Brief-notes #1: Just two stops
overexposed
I was limiting what I write here to be only +5000 words with +5 pictures, and a concrete and (I hope) rather developed topic. However, there are also shorter snippets I wanted to just casually drop from time to time so here we go.
Think about this series as an series of tweets or an Instagram story with too much text…
Last summer I had a once-in-a-lifetime opportunity to go to Japan, and I took the photo below while on the bus in Tokyo.
However, that was actually the second try on this scene.

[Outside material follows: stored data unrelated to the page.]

/-- A store (R125); a release is held under R204 and combines the context's U lines (R137). -/
def State.storeBody (s : State) (i : Instr) (m : MemOp) (sz : Size) (rel : Option Scope) (v : W64) : State :=
  let n := sizeBytes sz
  let ea := s.ea m
  let s := s.unfence
  if s.fenced || (rel.isSome && s.relBusy s.cur) || s.relLog rel then s.stallRel rel
  else match s.localCheck .store ea n with
    | .bad c d => s.exact c d ea (localRestart c)
    | .hold k => s.holdAt k
    | .sleep p => s.bankStall p n
    | .mem p _ =>
      if s.accessHeld p n || s.srcHeld p n || s.storeHeld s.myTile p n then s.stall
      else
        let s := s.releaseOpt rel
        ((s.lwrite p n v).advance m).doneN 8
    | .peer _ _ => s.exact Cause.localAddress 2 ea
    | .page off => if s.gathering then s.stall else s.pageStore i m rel ea off v

def execSt (h : Head) (m : MemOp) (sz : Size) (rel : Option Scope) (b : Src) (s : State) : Out3 :=
  issue h 8 s (s.storeBody (.st h m sz rel b) m sz rel (s.src 2 b))

/-! ### Peer loads (R128) -/

/-- The check of a peer slice at the target: the DETAIL of PEER_GONE. -/
def State.peerGone (s : State) (vd core : Nat) : Option Nat :=
  match s.holder core with
  | some e => if (s.sheafOf e.1.1).vd = vd then none else some 2
  | none =>
    match (s.coreOf core).lastSheaf with
    | some n => let h := s.sheafOf n
                if h.vd = vd ∧ h.st = .retired then some 1 else some 2
    | none => some 2

/-- Whether the grain of a core is being moved (R293). -/
def State.coreMoving (s : State) (core : Nat) : Bool :=
  match s.holder core with
  | some e => e.2.moving
  | none => false

/-- A peer load is checked and read at the target, which its logical place names (R128). Its result is written at the end
of its latency, counted anew when it is performed again. It does nothing where none is outstanding. -/
def State.peerRead (s : State) (c : CtxId) : State :=
  match s.outOf c with
  | none => s
  | some o =>
    match o.instr with
    | .ld _ _ sz uns _ =>
      let p := s.peerPhys c (o.caps.getD 0 0).toNat
      let n := sizeBytes sz
      let due := o.due.getD (s.cycleOfCtx c + (o.caps.getD 1 0).toNat)
      let core := p / 2 ^ 19
      if s.coreMoving core then s
      else match s.peerGone (s.vdOfCtx c) core with
        | some d => s.recorded c Cause.peerGone d o.addr false
        | none =>
          match s.rangeBank p n with
          | .off => s.recorded c Cause.bankOff 2 o.addr true
          | .ret => s.wakeRet p n
          | .waking => s
          | .on =>
            if s.lPoisoned p n then s.recorded c Cause.memoryError (s.localSyndrome 1 p n) o.addr false
            else s.fixResult c o.tag (extend sz uns (s.lread p n)) due
    | _ => s

def execPeerLoadTargetRead (c : CtxId) (s : State) : Out3 := .next (s.peerRead c)

/-! ### Global loads and stores (R131) -/

/-- The issue checks of a global access (R131, R137). -/
def State.globalCheck (s : State) (ea : W64) (n : Nat) (go : State) : State :=
  if !canonical ea then s.exact Cause.addressForm 1 ea
  else if ea.toNat % n ≠ 0 then s.exact Cause.misaligned 1 ea
  else go

def execLdg (h : Head) (m : MemOp) (sz : Size) (uns : Bool) (acq : Option Scope) (s : State) : Out3 :=
  let ea := s.ea m
  let t := s.unfence
  issue h 8 s <| if t.fenced || t.rcBusy || (acq.isSome && t.acqHeld) then t.stall
    else t.globalCheck ea (sizeBytes sz) ((t.advance m).startL (.ldg h m sz uns acq) h 8 ea)
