-- ==== Sys2Proof/Machine/Moves.lean ====
section
/-! DEFINITION. Moves, literals and pointers, OPM 0x18 and 0x19 (04 R108, R109). -/

namespace Sys2Proof.Machine

def execMovi (h : Head) (v : BitVec 16) (s : State) : Out3 := issue h 8 s (s.doneS h 8 (sx v))
def execMovhi (h : Head) (a : Src) (v : W32) (s : State) : Out3 :=
  issue h 12 s (s.doneS h 12 (v ++ (s.src 1 a).setWidth 32))
def execMovR (h : Head) (a : Src) (s : State) : Out3 := issue h 8 s (s.doneS h 8 (s.src 1 a))
def execLit (h : Head) (v : W32) (s : State) : Out3 := issue h 12 s (s.doneS h 12 (sx v))

/-- Sets a pointer (R109). -/
def Ctx.setA (c : Ctx) (p : Fin 8) (v : W64) : Ctx := { c with a := c.a.set p v }
def Ctx.setAS (c : Ctx) (p : Fin 8) (v : W64) : Ctx := { c with as_ := c.as_.set p v }

def execPset (h : Head) (p : Fin 8) (a b : Src) (s : State) : Out3 :=
  let va := s.src 1 a
  let vb := s.src 2 b
  issue h 8 s ((s.updMe fun c => (c.setA p va).setAS p vb).doneN 8)

def execPsetKeep (h : Head) (p : Fin 8) (a : Src) (s : State) : Out3 :=
  let va := s.src 1 a
  issue h 8 s ((s.updMe fun c => c.setA p va).doneN 8)

def execPadd (h : Head) (p : Fin 8) (a : Src) (s : State) : Out3 :=
  let va := s.src 1 a
  issue h 8 s ((s.updMe fun c => c.setA p (c.a[p] + va)).doneN 8)

def execPaddImm (h : Head) (p : Fin 8) (v : W32) (s : State) : Out3 :=
  issue h 12 s ((s.updMe fun c => c.setA p (c.a[p] + sx v)).doneN 12)

def execPget (h : Head) (p : Fin 8) (stride : Bool) (s : State) : Out3 :=
  issue h 8 s (s.doneS h 8 (if stride then s.me.as_[p] else s.me.a[p]))

end Sys2Proof.Machine
end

The first one was this below.
In my opinion, the composition on the second shot is weaker; it's less balanced color-wise (blue vs red) and overall a rather “meh” shot. Nothing special (like 98% of all my rolls anyways).
I took the second one wide open at f/1.4 using my camera's aperture priority mode at 1/500 with an 800 ISO film. However, the shutter speed "felt" (using my gut-light-meter) too fast to capture the poles’ red lights, especially given that the camera I was using (Nikon F3) has a center-weighted light metering system, just where there happened to be a rather bright screen.

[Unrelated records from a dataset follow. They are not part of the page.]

/-- R233, R235 and R118: `chkpt` outside logging gives the next number after four cycles, and under logging stops the
sheaf for its checkpoint; `halt` ends every helper, whose flags the control context keeps, and retires the grain with a
release. R150: a helper whose `rqput` holds a reservation issues nothing more, and ends when its message is delivered. R296: the
release of a `halt` waits for log space. -/
def Obligations.CheckpointAndHalt : Prop :=
  ∀ (s : State) (h : Head), s.runs h = true →
    (s.workLeft = true → exec (.chkpt h) s = .next s.stall) ∧
    (∀ c : Fin 11, s.workLeft = false → s.cur.ctx = c.val →
      let n := s.grain.chk[c] + 1
      let u := s.updGrain fun g => { g with chk := g.chk.set c n }
      (s.logging s.myVd = false → GivesL (.chkpt h) s u h 4 (BitVec.ofNat 64 n) 0 8 (0x3E, 0xA)) ∧
      (s.logging s.myVd = true → s.sheaf.stop ≠ .none → exec (.chkpt h) s = .next s.stall) ∧
      (s.logging s.myVd = true → s.sheaf.stop = .none → (Tab.find s.sheaves s.cur.sheaf).isSome = true → ∃ t y,
        exec (.chkpt h) s = .next t ∧
        ReservesL (u.withOut ⟨s.freeN + 1, .chkpt h, s.me.pc, h.dst, 0, false, .past, 0, [BitVec.ofNat 64 n], [], 0, none,
          s.cycle, s.quantumOf s.cur⟩)
          y h none none 0 8 ∧
        t = { y with sheaves := t.sheaves } ∧
        t.sheaf = { s.sheaf with stop := .checkpoint, stopAt := s.slot, ckptBy := some s.cur })) ∧
    (s.cur.ctx ≠ 0 → exec (.halt h) s = .next (s.exact Cause.helperState 5)) ∧
    (s.cur.ctx = 0 →
      let u := s.killHelpers
      let mine (c : CtxId) : Prop := c.sheaf = s.cur.sheaf ∧ c.grain = s.cur.grain
      let puts (x : Ctx) : Prop := ∃ o, x.out = some o ∧ isRqput o.instr = true ∧ o.stage = .sent
      let left := ∃ c x, mine c ∧ c.ctx ≠ 0 ∧ s.ctx c = some x ∧ puts x
      (∀ c x, mine c → c.ctx ≠ 0 → s.ctx c = some x → ¬ puts x → u.ctx c = none ∧ u.me.aflags ||| x.aflags = u.me.aflags) ∧
      (∀ c x, mine c → c.ctx ≠ 0 → s.ctx c = some x → puts x → u.ctx c = some { x with wait := .stopped }) ∧
      (∀ c, ¬ mine c → u.ctx c = s.ctx c) ∧
      (u.workLeft = true ∨ left → exec (.halt h) s = .next u.stall) ∧
      (u.workLeft = false → ¬ left → u.grainLog = true → exec (.halt h) s = .next (u.waitLog u.myVd).stall) ∧
      (u.workLeft = false → ¬ left → u.grainLog = false → ∃ t, exec (.halt h) s = .next t ∧
        (∀ c, mine c → t.ctx c = none) ∧ (∀ c, ¬ mine c → t.ctx c = s.ctx c) ∧
        (∀ g, s.grainOf s.cur = some g → ∃ k, t.grainOf s.cur = some k ∧ k.retired = true ∧ k.core = g.core) ∧
        (∀ a : Fin 64, (s.tileOf s.myTile).acc[a] = .owned s.cur.sheaf s.cur.grain → (t.tileOf s.myTile).acc[a] = .free) ∧
        t.lmem = s.lmem ∧ t.fe = s.fe ∧ t.wbuf = s.wbuf ∧ t.accm = s.accm))

/-! ### Launch queues and records (10 R262 to R267, 08 R222) -/

/-- R262 to R267: enabling and notifying a launch queue; what one read of the slot at its head does, by its stamp and its
record; a tagged message, sent by the host or in a frame of EtherType 0x88B5 (08 R222, 13 R348); the poll of a signal that a
sheaf waits on; and the test of waiting sheaves again. A record whose own priority has no free entry stays at HEAD (DEDUCED, entry
124). R296: a message whose payload finds no log space waits. -/
def Obligations.LaunchQueuesAndRecords : Prop :=
  (∀ (s : State) (vd : Nat) (p : Fin 12) (v : W64),
    let old := s.ctl vd (rLQCTL p)
    let starts := bit v 63 = true ∧ bit old 63 = false
    let waiting (n : Nat) (h : Sheaf) : Prop := Tab.find s.sheaves n = some h ∧ (h.st = .waitsig ∨ h.st = .pending)
    let adds (y t : State) (f : Sheaf → Prop) : Prop := ∃ h, t.sheaves = y.sheaves ++ [(y.dev.nextSheaf, h)] ∧
      t.dev.nextSheaf = y.dev.nextSheaf + 1 ∧ (t.vdOf vd).nextSheafid = ((y.vdOf vd).nextSheafid + 1) % 2 ^ 48 ∧
      h.vd = vd ∧ h.sheafid = (y.vdOf vd).nextSheafid ∧ h.st = .pending ∧ h.prio = min h.recPrio 11 ∧
      h.det = bit (s.ctl vd rVDMODE) 62 ∧ h.debug = bit (s.ctl vd rVDMODE) 63 ∧ h.accepted = s.slot ∧ f h
    (∃ t, exec (.lqEnable vd p v) s = .next t ∧ bit (t.ctl vd (rLQCTL p)) 63 = bit v 63 ∧
      bits (t.ctl vd (rLQCTL p)) 3 0 = bits v 3 0 ∧ t = { s with vds := t.vds } ∧ (∀ m, m ≠ vd → t.vdOf m = s.vdOf m) ∧
      (starts → bit (t.ctl vd (rLQCTL p)) 62 = false ∧ t.ctl vd (rLQSTAT p) = 1 ∧ (t.vdOf vd).notify[p] = 0) ∧
      (¬ starts → bit (t.ctl vd (rLQCTL p)) 62 = bit old 62 ∧ t.ctl vd (rLQSTAT p) = s.ctl vd (rLQSTAT p) ∧
        (t.vdOf vd).notify = (s.vdOf vd).notify)) ∧
    (∃ t, exec (.lqNotify vd p v) s = .next t ∧ (t.vdOf vd).notify[p] = max (s.vdOf vd).notify[p] v.toNat ∧ t.ctxs = s.ctxs) ∧
    ((∀ n h, Tab.find s.sheaves n = some h → h.st ≠ .waitsig) → ∃ t, exec (.lqNotify vd p v) s = .next t ∧
      (t.vdOf vd).notify[p] = max (s.vdOf vd).notify[p] v.toNat ∧ t = { s with vds := t.vds } ∧
      (∀ q : Fin 12, q ≠ p → (t.vdOf vd).notify[q] = (s.vdOf vd).notify[q]) ∧ ∀ m, m ≠ vd → t.vdOf m = s.vdOf m) ∧
    (s.lqReady vd p = false ∨ (s.vdOf vd).reread[p].isSome = true → exec (.lqFetch vd p) s = .next s) ∧
    (s.lqReady vd p = false ∨ (s.vdOf vd).reread[p] = none → exec (.lqRereadTimer vd p) s = .next s) ∧
    (∀ due, (s.vdOf vd).reread[p] = some due → s.slot < due → exec (.lqRereadTimer vd p) s = .next s) ∧
    (∀ (i : Instr) (y : State) (bs : List Byte), s.lqReady vd p = true →
      (i = .lqFetch vd p ∧ (s.vdOf vd).reread[p] = none) ∨
        (i = .lqRereadTimer vd p ∧ ∃ due, (s.vdOf vd).reread[p] = some due ∧ due ≤ s.slot) →
      let head := s.ctl vd (rLQSTAT p)
      s.gread none vd (s.ctl vd (rLQBASE p) + BitVec.ofNat 64 (128 * (head.toNat % 2 ^ (bits old 3 0 + 1)))) 128 = (y, .ok bs) →
      y.vds = s.vds → y.slot = s.slot →
      let h := ofRecord bs
      let m := s.ctl vd rVDMODE
      let tries := (s.vdOf vd).tries[p] + 1
      (h.stamp ≠ head → tries < 64 → ∃ t, exec i s = .next t ∧ t = { y with vds := t.vds } ∧ (t.vdOf vd).tries[p] = tries ∧
        (t.vdOf vd).reread[p] = some (s.slot + 256) ∧ (t.vdOf vd).control = (s.vdOf vd).control) ∧
      (h.stamp ≠ head → 64 ≤ tries → ∃ z : State, exec i s = .next (z.postEvent vd 4 p.val 0 0 0 head) ∧ z = { y with vds := z.vds } ∧
        bit (z.ctl vd (rLQCTL p)) 62 = true ∧ z.ctl vd (rLQSTAT p) = head) ∧
      (∀ d, h.stamp = head → y.recordBad vd h false (bit m 61) (bit m 62) = some d →
        ∃ z : State, exec i s = .next (z.postEvent vd 5 d 0 0 0 head) ∧ z = { y with vds := z.vds } ∧
          z.ctl vd (rLQSTAT p) = head + 1) ∧
      (h.stamp = head → y.recordBad vd h false (bit m 61) (bit m 62) = none → 64 ≤ y.pendingCount vd h.recPrio →
        ∃ t, exec i s = .next t ∧ t = { y with vds := t.vds } ∧ (t.vdOf vd).reread[p] = some (s.slot + 256) ∧
          (t.vdOf vd).tries = (s.vdOf vd).tries ∧ (t.vdOf vd).control = (s.vdOf vd).control) ∧
      (h.stamp = head → y.recordBad vd h false (bit m 61) (bit m 62) = none → y.pendingCount vd h.recPrio < 64 → h.waitVa = 0 →
        Tab.find y.sheaves y.dev.nextSheaf = none → ∃ t, exec i s = .next t ∧ t.ctl vd (rLQSTAT p) = head + 1 ∧ t.ctxs = y.ctxs ∧ sameMem y t ∧
          adds y t fun k => k.record = h.record ∧ k.errData = head)) ∧
    (∀ (i : Instr) (c : State) (tag : W16) (payload : List Byte),
      (i = .taggedLaunchMessage vd tag payload ∧ c = s) ∨
        (∃ (q : Fin 16) (f body : List Byte), i = .ethLaunchFrame q f ∧ s.dev.ports[q].en = true ∧ s.dev.ports[q].slotMode = false ∧
          frameBody f = some (0x88B5, body) ∧ 8 ≤ body.length ∧ c = s.updPort q (fun x => { x with frames := x.frames + 1 }) ∧
          s.vdOfPasid (bits (word64 (body.take 8)) 19 0) = some vd ∧
          tag = BitVec.ofNat 16 (bits (word64 (body.take 8)) 47 32) ∧ payload = body.drop 8) →
      let hit (e : Nat × Nat × Bool) : Bool := e.1 == tag.toNat
      (s.vdUp vd = false → exec i s = .next c) ∧
      (s.vdUp vd = true → (s.vdOf vd).tags.find? hit = none → ∃ t, exec i s = .next t ∧ t = { c with vds := t.vds } ∧
        t.ctl vd rTAGMISS = BitVec.ofNat 64 (min (2 ^ 32 - 1) ((s.ctl vd rTAGMISS).toNat + 1))) ∧
      ∀ rec persist y bs, s.vdUp vd = true → (s.vdOf vd).tags.find? hit = some (tag.toNat, rec, persist) →
        addrOk (BitVec.ofNat 64 rec) 128 = true → c.gread none vd (BitVec.ofNat 64 rec) 128 = (y, .ok bs) →
        y.vds = s.vds → y.slot = s.slot →
        let h := ofRecord bs
        let m := s.ctl vd rVDMODE
        let rx := BitVec.ofNat 64 (s.vdOf vd).rxVa
        let fired := if persist then y else y.updVd vd fun d => { d with tags := d.tags.filter fun e => e.1 != tag.toNat }
        (∀ d, y.recordBad vd h false (bit m 61) (bit m 62) = some d → ∃ z : State, exec i s = .next
          (z.postEvent vd 5 d 0 0 0 (BitVec.ofNat 64 rec)) ∧ z = { y with vds := z.vds } ∧
            (persist = true → (z.vdOf vd).tags = (s.vdOf vd).tags) ∧ (persist = false → (z.vdOf vd).tags.find? hit = none)) ∧
        (y.recordBad vd h false (bit m 61) (bit m 62) = none → 64 ≤ y.pendingCount vd h.recPrio →
          ∃ t, exec i s = .next t ∧ t = { y with vds := t.vds } ∧ (t.vdOf vd).tags = (s.vdOf vd).tags ∧
            t.ctl vd rTAGMISS = BitVec.ofNat 64 (min (2 ^ 32 - 1) ((s.ctl vd rTAGMISS).toNat + 1))) ∧
        (y.recordBad vd h false (bit m 61) (bit m 62) = none → y.pendingCount vd h.recPrio < 64 → y.rxHeld vd payload = true →
          ∃ t, exec i s = .next t ∧ t = { y with vds := t.vds } ∧ (t.vdOf vd).tags = (s.vdOf vd).tags ∧
            (t.vdOf vd).late = (s.vdOf vd).late ++ [.message tag.toNat payload]) ∧
        (y.recordBad vd h false (bit m 61) (bit m 62) = none → y.pendingCount vd h.recPrio < 64 → y.rxHeld vd payload = false →
          h.waitVa = 0 →
          let z := fired.gwriteAll vd noSheaf 150 rx payload
          Tab.find z.sheaves z.dev.nextSheaf = none →
          ∃ t k, exec i s = .next t ∧ t.sheaves = z.sheaves ++ [(z.dev.nextSheaf, k)] ∧ t.dev.nextSheaf = z.dev.nextSheaf + 1 ∧
            t.dev.ports = z.dev.ports ∧ k.vd = vd ∧ k.st = .pending ∧ k.sheafid = (z.vdOf vd).nextSheafid ∧
            k.record = Mem.write h.record 0x78 (toBytes 8 rx.toNat) ∧ t.ctxs = z.ctxs ∧ sameMem z t) ∧
        (y.recordBad vd h false (bit m 61) (bit m 62) = none → y.pendingCount vd h.recPrio < 64 → h.waitVa = 0 → payload = [] →
          y.rxHeld vd payload = false → Tab.find y.sheaves y.dev.nextSheaf = none →
          ∃ t, exec i s = .next t ∧ (persist = true → (t.vdOf vd).tags = (s.vdOf vd).tags) ∧
            (persist = false → (t.vdOf vd).tags.find? hit = none) ∧ t.ctxs = y.ctxs ∧ sameMem y t ∧
            adds y t fun k => k.record = Mem.write h.record 0x78 (toBytes 8 rx.toNat))) ∧
    ((s.sheaves.map Prod.fst).Nodup → ∃ t, exec (.placementRetest vd) s = .next t ∧ t.ctxs = s.ctxs ∧
      ∀ n h, Tab.find s.sheaves n = some h →
        (waiting n h → h.vd = vd → (s.neverFits vd h.det h).isSome = true → t.sheafOf n = { h with st := .retired, clusters := [] }) ∧
        (¬ (waiting n h ∧ h.vd = vd ∧ (s.neverFits vd h.det h).isSome = true) → t.sheafOf n = h))) ∧
  ∀ (s : State) (n : Nat),
    let h := s.sheafOf n
    (h.st ≠ .waitsig → exec (.waitvaPoll n) s = .next s) ∧
    ∀ y bs, h.st = .waitsig → s.gread none h.vd h.waitVa 8 = (y, .ok bs) → y.sheaves = s.sheaves →
      ∃ t, exec (.waitvaPoll n) s = .next t ∧ t = { y with sheaves := t.sheaves } ∧
        t.sheafOf n = { h with waitPolled := s.slot, st := if word64 bs = 0 then .pending else .waitsig } ∧
        ∀ m, m ≠ n → t.sheafOf m = s.sheafOf m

So, naturally, the camera automatically exposed for this area, avoiding blowing up the screen itself. I mean, the camera had no business with what I wanted to do, and genuinely didn't even care about anything else other than having a correctly exposed center-area.

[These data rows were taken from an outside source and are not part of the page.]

-- ==== Sys2Proof/Laws/Exec.lean ====
section
/-! SUPPORT. The dispatch, one equation for each instruction and hardware step: its meaning. -/

namespace Sys2Proof.Laws

open Sys2Proof.Machine

variable (s : State)
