-- ==== Sys2Proof/Laws/PerInstr.lean ====
section
/-! SUPPORT. The family `Widths`: the fields of every instruction's encoding lie within their widths, one lemma for each
constructor of `Instr`. A hardware step has no fields. -/

set_option Elab.async false

namespace Sys2Proof.Laws

theorem zero32 : 0 < 32 := by decide
theorem zero16 : 0 < 65536 := by decide
theorem zeroHi (n : Nat) : 0 < 2 ^ n := Nat.two_pow_pos n

theorem encInt2_inWidth {h : Head} {opm op : Nat} {a : Src} {b : IOp} (k : opm < 64) (l : op < 64) :
    InWidth (encInt2 h opm op a b) := by
  cases b with
  | reg r => exact inWidth_of h (by decide) k (by omega) (src_code_lt _) (src_code_lt _) zero16 (zeroHi _)
  | imm v => exact inWidth_of h (by decide) k (by omega) (src_code_lt _) zero32 v.isLt (zeroHi _)
  | const n => exact inWidth_of h (by decide) k (by omega) (src_code_lt _) zero32 (lt_trans n.isLt (by decide)) (zeroHi _)
  | lit v => exact inWidth_of h (by decide) k (by omega) (src_code_lt _) zero32 zero16 v.isLt

theorem encInt3_inWidth {h : Head} {opm op : Nat} {a b : Src} {c : IOp} (k : opm < 64) (l : op < 64) :
    InWidth (encInt3 h opm op a b c) := by
  cases c with
  | reg r => exact inWidth_of h (by decide) k (by omega) (src_code_lt _) (src_code_lt _) (lt_trans (src_code_lt r) (by decide)) (zeroHi _)
  | imm v => exact inWidth_of h (by decide) k (by omega) (src_code_lt _) (src_code_lt _) v.isLt (zeroHi _)
  | const n => exact inWidth_of h (by decide) k (by omega) (src_code_lt _) (src_code_lt _) (lt_trans n.isLt (by decide)) (zeroHi _)
  | lit v => exact inWidth_of h (by decide) k (by omega) (src_code_lt _) (src_code_lt _) zero16 v.isLt

theorem encOne_inWidth {h : Head} {opm op : Nat} {a : Src} (k : opm < 64) (l : op < 64) : InWidth (encOne h opm op a) :=
  inWidth_of h (by decide) k (by omega) (src_code_lt _) zero32 zero16 (zeroHi _)

theorem encFlt2_inWidth {h : Head} {opm op : Nat} {a : Src} {b : FOp} (k : opm < 64) (l : op < 64) :
    InWidth (encFlt2 h opm op a b) := by
  cases b with
  | reg r => exact inWidth_of h (by decide) k (by omega) (src_code_lt _) (src_code_lt _) zero16 (zeroHi _)
  | imm20 v =>
    have := v.isLt
    exact inWidth_of h (by decide) k (by omega) (src_code_lt _) (by omega) (by omega) (zeroHi _)
  | const n => exact inWidth_of h (by decide) k (by omega) (src_code_lt _) zero32 (lt_trans n.isLt (by decide)) (zeroHi _)
  | lit v => exact inWidth_of h (by decide) k (by omega) (src_code_lt _) zero32 zero16 v.isLt

theorem encFfma_inWidth {h : Head} {a b : Src} {c : FOp} : InWidth (encFfma h a b c) := by
  cases c with
  | reg r => exact inWidth_of h (by decide) (by decide) (by decide) (src_code_lt _) (src_code_lt _) (lt_trans (src_code_lt r) (by decide)) (zeroHi _)
  | imm20 v => exact inWidth_of h (by decide) (by decide) (by decide) (src_code_lt _) (src_code_lt _) zero16 (zeroHi _)
  | const n => exact inWidth_of h (by decide) (by decide) (by decide) (src_code_lt _) (src_code_lt _) (lt_trans n.isLt (by decide)) (zeroHi _)
  | lit v => exact inWidth_of h (by decide) (by decide) (by decide) (src_code_lt _) (src_code_lt _) zero16 v.isLt

theorem encLoad_inWidth {h : Head} {opm : Nat} {m : MemOp} {sz : Size} {u : Bool} {o : Option Scope} (k : opm < 64) :
    InWidth (encLoad h opm m sz u o) := by
  have h1 := size_code_lt sz
  have h2 := bitOf_lt u
  have h3 := mem_am_lt m
  have h4 := ordCode_lt o
  exact inWidth_of h (by decide) k (by omega) (lt_trans (mem_ptr_lt m) (by decide)) zero32 (mem_imm_lt m) (zeroHi _)

theorem encStore_inWidth {h : Head} {opm : Nat} {m : MemOp} {sz : Size} {o : Option Scope} {b : Src} (k : opm < 64) :
    InWidth (encStore h opm m sz o b) := by
  have h1 := size_code_lt sz
  have h3 := mem_am_lt m
  have h4 := ordCode_lt o
  exact inWidth_of h (by decide) k (by omega) (lt_trans (mem_ptr_lt m) (by decide)) (src_code_lt b) (mem_imm_lt m) (zeroHi _)

theorem encSync_inWidth {h : Head} {op : Nat} {m : MemOp} {b : Nat} (k : op < 8) (l : b < 32) : InWidth (encSync h op m b) := by
  have h3 := mem_am_lt m
  exact inWidth_of h (by decide) (by decide) (by omega) (lt_trans (mem_ptr_lt m) (by decide)) l (mem_imm_lt m) (zeroHi _)

theorem encAmo_inWidth {h : Head} {op : Nat} {x : AmoArgs} {c : Nat} (k : op < 16) (l : c < 32) : InWidth (encAmo h op x c) := by
  have h2 := bitOf_lt x.dw
  have h3 := bitOf_lt x.glob
  have h4 := ordCode_lt x.scope
  exact inWidth_of h (by decide) (by decide) (by omega) (lt_trans x.p.isLt (by decide)) (src_code_lt _) (by omega) (zeroHi _)

theorem encRed_inWidth {h : Head} {op : Nat} {x : RedArgs} (k : op < 16) : InWidth (encRed h op x) := by
  have h2 := bitOf_lt x.dw
  have h4 := ordCode_lt x.scope
  exact inWidth_of h (by decide) (by decide) (by omega) (lt_trans x.p.isLt (by decide)) (src_code_lt _) zero16 (zeroHi _)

Hence, I gave it another try (first picture), ‘overexposing’ 2 stops (at 1/125), hoping to recover more light from the little red glowing buttons, at the cost of a blasting-lightning from the bus' screen in the middle.
Needless to say, I like the ‘overexposed1’ shot better because, even though the TV is glowing like a Christmas tree, we can still see a silhouette in front of it. Also, the red lights make it much warmer, contrasting with the blueish tungsten balanced film (Cinestill800t).
I also got a bit lucky in the second try because we were just in front of the red traffic light (upper left corner). So, overall, I'm very glad I gave it another try :)
Until the next one!
Álvaro Alberto
I mean, overexposed based on what my light meter reading was telling me.